侯老大今天来了两回村尾这里,都是看见侯青青的大门口挂着大铁锁,都没见到人,他又拉不下脸皮去问谢家,只能回去挨骂。
第二天很早,其实也不早,但是秋冬季节天黑得早天亮得晚,侯老大就来敲门了,力道十分地足,门砰砰地响,多少带点私怨。
侯青青一脸不耐地开了门,一大早的又没事干,想多躺会来着。
看见她伯父后,侯青青一秒变得乖巧,也不让他进去,就卡在门上问:“伯父,这么早是有什么事情吗?”
侯老大僵硬着脸皮不回答这句话,先问的是:“你昨天去哪里了,一个小女娃整天不着家,我来两回都没见你,大晚上的去哪了!”
侯青青心里一个劲地小人在跳,大早上来找人训啊!
“伯父,昨天去砍柴了,冬日即将到了,我一个人弄柴火太麻烦,不如伯父搭把手,帮我去弄多点柴火,就算可怜侄女了。”
侯老大一时哽住,侯青青真的是很不要脸,有那么多钱还怕没柴火?!
“行了行了。”他不耐烦地说,“是这样的,你爷叫我过来问问你有没有点活介绍给我做做,现在家里快揭不开锅了。”
原来问这个!
“伯父,现在这时节,过几天可能都下雪了,哪里有挣钱的活计啊,要不你去城里看看那些富人家现在有没有招点什么短工干活。”
侯青青看着他高傲的脸,哪有人这样求人办事的,跟挣钱很容易似的。
侯老大皱了下眉:“你们不是在做粉的生意吗?不是还供给镇上的饭馆,这不能多叫我一个去做做?总好过那些外人吧。”
侯青青心想,你还好意思提!
“伯父,这个活计是几家一起的,我能挣点钱养活我吃饱就不错了。你怎么知道我们挣很多钱?是我们村的谁说的?更何况现在就要冬天了,也不适合开工,我们停很久了。”

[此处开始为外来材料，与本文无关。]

/-- COL_START (R195 to R197, R452): `none` says that 16 operations of the communicator are outstanding. The event of a refused one shows
    CSEQ 0, since it has taken none, and ORIGIN 0, or the communicator's origin in FAILED (DESIGN CHOICE, log entry 151). -/
def colStart (s : Sys) (ctx seq : Nat) (d : Desc) : Option Sys :=
  let refuse := fun st origin => some (endDesc s ctx seq (d.flags.testBit 0)
    { Ev.zero ctx with type := 0x20, status := st, cookie := d.cookie, w16 := 2 ^ 32 * origin })
  match memberOf s d.dctx ctx with
  | none => refuse 4 0
  | some (c, m) =>
    let k := d.dctx
    let o : ColOp :=
      { ctx, seq, event := d.flags.testBit 0, cookie := d.cookie, cseq := m.nextCseq, saddr := d.w16, raddr := d.w24, count := d.w36,
        cop := d.w40 % 8, rop := bits d.w40 8 4, etype := bits d.w40 12 4, mode := bits d.w40 16 2, root := bits d.w40 32 32,
        readX := 0, read := 0, empty := false, done := false, pend := 0, wrote := 0, want := 0, recs := [] }
    let o := { o with want := writeElems c o m.rank * elemSize o.etype }
    let big := decide (2 ^ 32 ≤ readElems c o m.rank * elemSize o.etype) || decide (2 ^ 32 ≤ o.want) || decide (2 ^ 32 ≤ upLen c o m.rank) ||
      decide (2 ^ 32 ≤ expoLen c o m.rank) || decide (2 ^ 32 ≤ downElems c o.cop o.count * elemSize o.etype)
    if colCodesOk d = false ∨ c.st = .joining ∨ ((o.cop = 1 ∨ o.cop = 2) ∧ c.n ≤ o.root) ∨ big = true then refuse 4 0
    else if c.st = .failed then refuse 2 c.origin
    else if hasFeid s ctx = false then refuse 8 0
    else if colFull c m then none
    else
      let s := modColMember (modComm s k fun c => { c with ops := c.ops ++ [o] }) k ctx fun x => { x with nextCseq := (x.nextCseq + 1) % 2 ^ 32 }
      let s := modComm s k fun c => { c with early := c.early.filter fun p => colLate c p }
      some ((c.early.filter fun p => p.w56 % 65536 == o.cseq % 65536).foldl (fun s p => downFor s k p m) s)

end Sys2Proof.Machine
end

侯老大差点还说漏了嘴,心里后怕,但转念一想,她有证据吗?那两个老赖不知道怎么的,都没来弄上……怎么问都说没做。胆子真是小!
“行了,我这不是出去听的吗?明年开工的时候,我直接过来上工,你爷奶都同意了的。”
侯青青不想跟他纠缠了,直接说:“伯父,你直接去谢家和许家,看他们同不同意。侄女还有很多事要忙,先不陪你了。”
门一甩,甩到了侯老大的鼻子上,激得他立刻往后一跳。
看见这样闭门的青砖房,侯老大气得牙痒痒。
侯青青睡不着了,想去找两本书看看。一进去正房,就看见那个长长的木匣子,里面装的是她“娘”的琴。
可是她并没有教给她。
大概是因为知道农家小女娃不需要吧,但是认字读书她都会的,还会画几幅很简单的山水画。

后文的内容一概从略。